Mr Field says while there is a place for electronic organs to help children learn music eventually people want a proper piano sound.
His work is varied, as he has even worked on pianos made in the mid-1800s.
A piano is made of wood, and the older they get, the more they are prone to problems, eventually many become uneconomic to repair, he said.
To mend a 120-year-old piano properly it could cost $20,000 to replace all the parts and rebuild it.
‘‘But many have a sentimental value to owners and I do what I can to help them preserve their piano.’’
Mr Field moved to North Canterbury 12 months ago and is still amazed at who he might find sitting behind him when he visits retirement homes to fix their pianos.
‘‘Often these wonderfully talented and musical people will come up and sit with you.’’
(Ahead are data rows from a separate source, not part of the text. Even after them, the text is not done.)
-- ==== Sys2Proof/Decode.lean ====
section
/-! DEFINITION. Decoding and encoding of both command sets (spec 30_encoding). Decoding is total and rejects by name;
the encoder after it is written from the same tables. -/

namespace Sys2Proof

/-- Why bits are no instruction. The radio answers the first with its refusal mark (R106), the block answers the others
with ERR_CMD (R113-R115, R281). -/
inductive DecodeError where
  /-- A command byte outside the four patterns of R105 (UNLISTED). -/
  | unlisted (c : Byte)
  /-- A host word with op code 0xC..0xF (R114). -/
  | reservedOp (op : BitVec 4)
  /-- A host word with a non-zero bit in 7:4, 15:13 or 31:24 (R115). -/
  | reservedBits
  /-- A host word with a non-zero field its command does not use (R115). -/
  | unusedField
  /-- Neither 8 nor 32 bits: no format of the spec (R100, R110). -/
  | badWidth (nbits : Nat)
  deriving DecidableEq, Repr

/-! ### SPI command bytes -/

/-- The radio's decode of a command byte (R105). -/
def decodeSpi (c : Byte) : Except DecodeError Instr :=
  if c.extractLsb' 5 3 = 0b000#3 then .ok (.rRegister (c.extractLsb' 0 5))
  else if c.extractLsb' 5 3 = 0b001#3 then .ok (.wRegister (c.extractLsb' 0 5))
  else if c = 0xA0#8 then .ok .wTxPayload
  else if c = 0x61#8 then .ok .rRxPayload
  else .error (.unlisted c)

/-! ### Host command words -/

/-- `w[3:0]` (R110). -/
def opOf (w : Word) : BitVec 4 := w.extractLsb' 0 4

/-- `w[12:8]` (R110). -/
def aOf (w : Word) : RegAddr := w.extractLsb' 8 5

/-- `w[23:16]` (R110). -/
def vOf (w : Word) : Byte := w.extractLsb' 16 8

/-- A row of the table of R112: the match and mask of one command, and the command its fields make. -/
structure HostRow where
  pattern : Word
  mask    : Word
  command : RegAddr → Byte → Instr

/-- The table of R112, in its order. -/
def hostRows : List HostRow :=
  [ ⟨0x00000000#32, 0xFF00E0FF#32, fun a v => .writeReg a v⟩,
    ⟨0x00000001#32, 0xFFFFE0FF#32, fun a _ => .readReg a⟩,
    ⟨0x00000002#32, 0xFFFFFFFF#32, fun _ _ => .beginRadio⟩,
    ⟨0x00000003#32, 0xFF00FFFF#32, fun _ v => .setChannel v⟩,
    ⟨0x00000004#32, 0xFF00FFFF#32, fun _ v => .setPaLevel v⟩,
    ⟨0x00000005#32, 0xFFFFFFFF#32, fun _ _ => .openWritingPipe⟩,
    ⟨0x00000006#32, 0xFF00FFFF#32, fun _ v => .openReadingPipe v⟩,
    ⟨0x00000007#32, 0xFFFFFFFF#32, fun _ _ => .startListening⟩,
    ⟨0x00000008#32, 0xFFFFFFFF#32, fun _ _ => .stopListening⟩,
    ⟨0x00000009#32, 0xFF00FFFF#32, fun _ v => .writePayload v⟩,
    ⟨0x0000000A#32, 0xFFFFFFFF#32, fun _ _ => .available⟩,
    ⟨0x0000000B#32, 0xFF00FFFF#32, fun _ v => .readPayload v⟩ ]

/-- `(w & r.mask) == r.match` (R112). -/
def HostRow.accepts (r : HostRow) (w : Word) : Bool := w &&& r.mask == r.pattern

/-- The bits that are reserved in every host word: 7:4, 15:13, 31:24 (R110, R115). -/
def reservedMask : Word := 0xFF00E0F0#32

/-- The name under which a word no row accepts is rejected (R114, R115). -/
def badName (w : Word) : DecodeError :=
  if 0xC#4 ≤ opOf w then .reservedOp (opOf w)
  else if w &&& reservedMask ≠ 0#32 then .reservedBits
  else .unusedField

/-- `hostDecode` of R113: the first row that accepts the word, else BAD, under its name. -/
def decodeHost (w : Word) : Except DecodeError Instr :=
  match hostRows.find? (fun r => r.accepts w) with
  | some r => .ok (r.command (aOf w) (vOf w))
  | none   => .error (badName w)

/-- Decoding of `nbits` bits `w`: 8 bits are an SPI command byte (R100), 32 bits a host command word (R110). -/
def decode (nbits w : Nat) : Except DecodeError Instr :=
  if nbits = 8 then decodeSpi (BitVec.ofNat 8 w)
  else if nbits = 32 then decodeHost (BitVec.ofNat 32 w)
  else .error (.badWidth nbits)

/-- The host's question: what this decoder reads from the bits `w` of an opcode-table row of `nbits` bits. -/
def decodeTableWord (nbits w : Nat) : Option Instr :=
  match decode nbits w with
  | .ok i    => some i
  | .error _ => none

/-! ### The encoder -/

/-- `wcmd(a) = 0x20 | zext_8(a)` (R121). -/
def wcmd (a : RegAddr) : Byte := 0x20#8 ||| a.setWidth 8

/-- `rcmd(a) = zext_8(a)` (R122). -/
def rcmd (a : RegAddr) : Byte := a.setWidth 8

/-- `w = {8'b0, V, 3'b0, A, 4'b0, OP}` (R110): OP at bits 3:0, A at 12:8, V at 23:16, every other bit 0. -/
def hostWord (op : BitVec 4) (a : RegAddr) (v : Byte) : Word :=
  v.setWidth 32 <<< 16 ||| a.setWidth 32 <<< 8 ||| op.setWidth 32

/-- The bits of an instruction: an SPI command byte (R101-R104) or a host command word (R110-R112). -/
inductive Encoded where
  | spi (c : Byte)
  | host (w : Word)
  deriving DecidableEq, Repr

/-- The encoding of every instruction, from R101-R104 and the op codes of R111 in the format of R110. -/
def encode : Instr → Encoded
  | .rRegister a       => .spi (rcmd a)
  | .wRegister a       => .spi (wcmd a)
  | .wTxPayload        => .spi 0xA0#8
  | .rRxPayload        => .spi 0x61#8
  | .writeReg a v      => .host (hostWord 0x0#4 a v)
  | .readReg a         => .host (hostWord 0x1#4 a 0#8)
  | .beginRadio        => .host (hostWord 0x2#4 0#5 0#8)
  | .setChannel v      => .host (hostWord 0x3#4 0#5 v)
  | .setPaLevel v      => .host (hostWord 0x4#4 0#5 v)
  | .openWritingPipe   => .host (hostWord 0x5#4 0#5 0#8)
  | .openReadingPipe p => .host (hostWord 0x6#4 0#5 p)
  | .startListening    => .host (hostWord 0x7#4 0#5 0#8)
  | .stopListening     => .host (hostWord 0x8#4 0#5 0#8)
  | .writePayload n    => .host (hostWord 0x9#4 0#5 n)
  | .available         => .host (hostWord 0xA#4 0#5 0#8)
  | .readPayload n     => .host (hostWord 0xB#4 0#5 n)

/-- How many bits the encoding has. -/
def Encoded.nbits : Encoded → Nat
  | .spi _  => 8
  | .host _ => 32

/-- The encoding as a number, bit 0 least significant. -/
def Encoded.bits : Encoded → Nat
  | .spi c  => c.toNat
  | .host w => w.toNat

end Sys2Proof
end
At music festivals, Mr Field may have to tune a piano three to four times a day to make it sound the way famous singers and musicians want it to.
‘‘It's made of wood, and if it’s wet outside or too hot under the lights then things move, sometimes between sessions, so I am always on hand to tune it.’’
His musical passion is Jazz, but he says he wants a piano to sound great for him, and ‘‘to do that you do need a good ear for it’’.
There are electronic visual aides to help tuners work, and while he uses them in noisy venues, he prefers to tune using his ears.